Thursday, January 11, 2007

Fuuuuuuuuuuuuuuuuuuuuuuuck Part 10

I would really prefer not going into details, but lets jut say that last night I suffered a self-esteem blow akin to a pat on the head and a reassuring "Oh you poor dear" speech. I applied for a job - a job that I really wanted...that seemed the perfect fit and opportunity to get out of the hell-hole job I have and into something "career" like. When I saw the advert for it online my stomach started fluttering. THIS IS IT, I thought. I carefully crafted a cover letter, gathered some of my best writing samples and gave my resume one last polish before sending it all off in a dizzy email.

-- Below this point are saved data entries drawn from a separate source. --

/-- Settles O42: where the modulus is still there the radix cancels. -/
theorem montgomeryRoundTrip : Obligations.MontgomeryRoundTrip := by
  intro s rd re ra rn w a n ha hn hlt
  have hd : (s.setReg rd (.val w (bnToMon a n))).retire.b.get rd = .val w (bnToMon a n) := s.retire_setReg_get rd _
  by_cases hdn : rd = rn
  · subst hdn
    refine ⟨_, _, _, State.finish_operand₂ ha hn, State.finish_operand₂ hd hd, State.retire_setReg_get _ re _,
      fun hne => absurd rfl hne, ?_⟩
    rintro - m rfl
    rw [toNat_bnFromMon (Width.bytes_pos w), toNat_bnToMon, toMonValue_eq_mod n.isLt.le hlt]
  · have hn' : (s.setReg rd (.val w (bnToMon a n))).retire.b.get rn = .val w n :=
      (s.setReg_get rd rn _).trans (by rw [if_neg (Ne.symm hdn), hn])
    refine ⟨_, _, _, State.finish_operand₂ ha hn, State.finish_operand₂ hd hn', State.retire_setReg_get _ re _,
      fun _ hodd => BitVec.eq_of_toNat_eq ?_, fun heq => absurd heq hdn⟩
    rw [toNat_bnFromMon (Width.bytes_pos w), toNat_bnToMon, mulValue_toMonValue (Width.bytes_pos w) n.isLt.le hodd hlt]

/-- Settles O43: the table entry of the last byte of an odd modulus makes the digit factor the one that divides. -/
theorem digitStepDividesExactly : Obligations.DigitStepDividesExactly := by
  intro n d a N bj _
  rw [toNat_monDigit]
  refine ⟨rfl, fun hodd hd ha =>
    ⟨⟨BitVec.ofNat 8 (digitFactor N.toNat a.toNat d.toNat bj.toNat), fun y => ?_, ?_⟩, ?_⟩⟩
  · have hz : digitFactor N.toNat a.toNat d.toNat bj.toNat < 256 := Nat.mod_lt _ (by decide)
    rw [digit_sum_mod_iff hodd, ZMod.natCast_eq_natCast_iff', Nat.mod_eq_of_lt y.isLt, Nat.mod_eq_of_lt hz,
      ← BitVec.toNat_inj, BitVec.toNat_ofNat, Nat.mod_eq_of_lt hz]
  · have hz : digitFactor N.toNat a.toNat d.toNat bj.toNat < 2 ^ 8 := Nat.mod_lt _ (by decide)
    rw [BitVec.toNat_ofNat, Nat.mod_eq_of_lt hz]
    exact digitValue_modEq N.isLt.le hodd hd ha bj.isLt
  · exact digitValue_lt N.isLt.le hd ha bj.isLt

/-- Settles O44: one digit step per byte of `b`. -/
theorem bnmonmulMultiplies : Obligations.BnmonmulMultiplies := by
  intro s rd ra rb rn w a b n ha hb hn
  refine ⟨_, monMul a b n, State.finish_operand₃ ha hb hn, s.retire_setReg_get rd _, s.onlyRegs_setReg rd _,
    toNat_monMul a b n, ?_, ?_⟩ <;> rw [toNat_monMul]
  · exact fun hodd hlt => ⟨mulValue_lt n.isLt.le hlt _, mulValue_modEq n.isLt.le hodd hlt b.isLt⟩
  · exact mulValue_zero _ _

/-- Settles O45: one squaring, and a multiplication where the bit is 1, per bit of the exponent. -/
theorem bnmonexpRaisesToPower : Obligations.BnmonexpRaisesToPower := by
  intro s rd ra rb rn w we a n e ha hb hn
  refine ⟨_, monExp a e n, (State.finish_operand ha).trans <|
    (State.finish_bind_ok (State.operandScalar_eq_ok (k := ⟨we, e⟩).2 hb)).trans (State.finish_operand hn),
    s.retire_setReg_get rd _, s.onlyRegs_setReg rd _, toNat_monExp (Width.bytes_pos w) a n e, fun hodd h1 hlt => ?_⟩
  rw [toNat_monExp (Width.bytes_pos w)]
  obtain ⟨x, hx⟩ := exists_montgomery hodd h1 a.toNat (8 * w.bytes)
  exact ⟨(expValue_spec n.isLt.le hodd h1 hlt hx e.isLt).1,
    fun y hy => (expValue_spec n.isLt.le hodd h1 hlt hy e.isLt).2⟩

/-- Settles O46: the power with the exponent `N - 2`, which inverts by Fermat's theorem. -/
theorem bnmoninvInverts : Obligations.BnmoninvInverts := by
  intro s rd ra rn w a n ha hn
  refine ⟨_, monInv a n, State.finish_operand₂ ha hn, s.retire_setReg_get rd _, s.onlyRegs_setReg rd _,
    toNat_monInv (Width.bytes_pos w) a n, ?_, ?_⟩ <;> rw [toNat_monInv (Width.bytes_pos w)]
  · intro hp h2 hpos hlt
    rw [inverse_exponent hp.two_le n.isLt]
    exact expValue_inverse n.isLt hp h2 hpos hlt (Nat.lt_of_le_of_lt (Nat.sub_le _ _) n.isLt)
  · intro h3 hzero
    rw [inverse_exponent (by omega) n.isLt, hzero]
    exact expValue_zero _ _ (Nat.lt_of_le_of_lt (Nat.sub_le _ _) n.isLt) (by omega)

end Sys2Proof.Machine
end

section
/-!
PROOFS. The curve context and the point commands (spec/42_curve.md): where the parameters stand in `DMEM`, the point formulas
over an odd prime, and double-and-add.
-/

namespace Sys2Proof.Machine

/-! ### Integers in memory -/

section
variable (s : State)

/-- The integer of a slice of what is read is spelled where the slice begins (R65). -/
theorem State.spells_slice (a : Nat) {n i j k : Nat} (hj : j ≤ n) (hk : j - i = k) :
    s.spells (a + i) (ofBytes k (slice (s.dmem.readBytes a n) i j)) := fun m hm => by
  have hlen : (slice (s.dmem.readBytes a n) i j).length = k := by
    rw [length_slice _ _ _ (by simpa using hj), hk]
  rw [byteAt_ofBytes k _ hlen m (by omega), getElem_slice, Memory.getElem_readBytes, Nat.add_assoc]

/-- A place spells one integer of each length. -/
theorem State.spells_unique {a n : Nat} {x y : Big n} (hx : s.spells a x) (hy : s.spells a y) : x = y :=
  eq_of_byteAt_eq x y fun i hi => (hx i hi).symm.trans (hy i hi)

/-- Integers stored one after the other are spelled at their places. -/
theorem State.spells_flatMap (hm : s.dmem.wf) (a : Nat) {n : Nat} (l : List (Big n)) (j : Nat) (hj : j < l.length) :
    (s.storeBytes a (l.flatMap toBytes)).retire.spells (a + n * j) l[j] := fun i hi => by
  have hlen (l : List (Big n)) : (l.flatMap toBytes).length = n * l.length := by
    simp [List.length_flatMap, Nat.mul_comm]
  have hsplit : l.flatMap toBytes =
      (l.take j).flatMap toBytes ++ (toBytes l[j] ++ (l.drop (j + 1)).flatMap toBytes) := by
    rw [← List.flatMap_cons, ← List.flatMap_append, ← List.drop_eq_getElem_cons hj, List.take_append_drop]
  have hpre : ((l.take j).flatMap toBytes).length = n * j := by
    rw [hlen, List.length_take, Nat.min_eq_left (Nat.le_of_lt hj)]
  refine (Memory.read_writeBytes _ hm a _ _).trans ?_
  have hidx : a + n * j + i - a = n * j + i := by omega
  rw [dif_pos ⟨by omega, by rw [hsplit, List.length_append, List.length_append, length_toBytes, hpre]; omega⟩]
  simp only [hidx, hsplit]
  rw [List.getElem_append_right (by omega), List.getElem_append_left (by rw [length_toBytes]; omega), getElem_toBytes]
  congr 1
  omega

end

theorem CurveContext.dump_eq_flatMap (c : CurveContext) :
    c.dump = [c.cp, c.ca, c.cb, c.cn, c.cgx, c.cgy].flatMap toBytes := by
  simp only [CurveContext.dump, List.flatMap_cons, List.flatMap_nil, List.append_assoc, List.append_nil]

/-! ### Zero and infinity -/

theorem toMonValue_zero (n N : Nat) : toMonValue n N 0 = 0 := by
  refine foldl_range_induction (fun _ d => d = 0) (8 * n) rfl fun i d _ hd => ?_
  have hM : ¬ 2 ^ (8 * n) ≤ 0 := Nat.not_le.2 (Nat.two_pow_pos _)
  subst hd
  simp [addValue, hM, redValue]

theorem Big.toNat_zero (n : Nat) : (0 : Big n).toNat = 0 := BitVec.toNat_zero

theorem Point.eq_inf {P : Point} (hx : P.x.toNat = 0) (hy : P.y.toNat = 0) : P = Point.inf := by
  obtain ⟨x, y⟩ := P
  exact congrArg₂ Point.mk (BitVec.eq_of_toNat_eq hx) (BitVec.eq_of_toNat_eq hy)

theorem bnSubm_self {n : Nat} (a N : Big n) : bnSubm a a N = 0 := by
  apply BitVec.eq_of_toNat_eq
  rw [toNat_bnSubm, if_pos le_rfl, Nat.sub_self]
  rfl

/-- A modular difference is zero in the value of its pseudocode (R134). -/
theorem bnSubm_eq_zero {n : Nat} {a b N : Big n} :
    bnSubm a b N = 0 ↔ subValue (2 ^ (8 * n)) N.toNat a.toNat b.toNat = 0 := by
  rw [← toNat_bnSubm_eq, ← BitVec.toNat_inj]
  rfl

/-- Below the modulus a modular difference is zero for equal operands only. -/
theorem bnSubm_eq_zero_iff {n : Nat} {a b N : Big n} (hb : b.toNat < N.toNat) : bnSubm a b N = 0 ↔ a = b := by
  have hN := N.isLt
  have ha := a.isLt
  rw [bnSubm_eq_zero, subValue, ← BitVec.toNat_inj]
  split
  · omega
  · rw [show a.toNat + N.toNat + 2 ^ (8 * n) - b.toNat = a.toNat + N.toNat - b.toNat + 2 ^ (8 * n) by omega,
      Nat.add_mod_right, Nat.mod_eq_of_lt (by omega)]
    omega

The savage job hunt, that strikes yours truly at least once or twice a month was spurned by two things:
1. I was ambushed by a boss of a boss about possibly being interested in another position at the library. I just stood there, mouth open and defensive, "uh...uh..well...uh." To which, the boss responded, "Oh, it's okay, I can understand if you want to 'better yourself.'"
"BETTER" myself? Okay, it's one thing to be stuck in a dead end job with crappy pay, but it's quite entirely another for someone to act like that's just the kind of job you deserve.
2. My college loan payment went up again, unannounced; removing 200 extra dollars from the Medley bank account without warning...leaving said Medleys 50, make that 70 bucks in the hole. There's nothing quite like hating your full time job AND on top of it still having to worry about paying the bills. (And to that pressure...but, I've added the Make a Donation! Button back to my sidebar).

So, it was in that frame of mind that I found, what I thought would be...the perfect job. It couldn't possibly be a coincidence that I found this job...available on this day of all days. Could it?

At 9pm I checked my email and found this:

Hi, Tracy,

Thank you for your interest in working at *** *******.

You have some interesting experience. Unfortunately, not much of it
is in *****.

We are looking for someone with significant experience as a ******
******* for a ***** *********. Therefore, I must reject your

Interesting experience? Under normal circumstances I would take that as a compliment, but in this case it was humiliating, horrid and hateful. Goddamn my interesting life. Fuck it. Fuck it in the ass! At 32 "interesting" means "sorry kid, maybe you shouldn't have changed your major three times. But, don't worry...we'll find some talentless little butt-kisser with all the right credentials to do this job."

It would have been better had he not responded at all. At least then I could have pretended that my application just got buried in some pile of Harvard grads.

*Update: In the end I realized that I don't even want that stupid job. I just want some job, any job to:
1. Pay me what I'm worth.
2. Respect me.
3. In some way utilize my talent. (I know, there are so many to choose from)
4. Give me weekends and holidays off.
5. Have decent insurance.
6. Be interesting...just like me.

1 comment:

Anonymous said...

All I can say is move to Florida, I am hiring.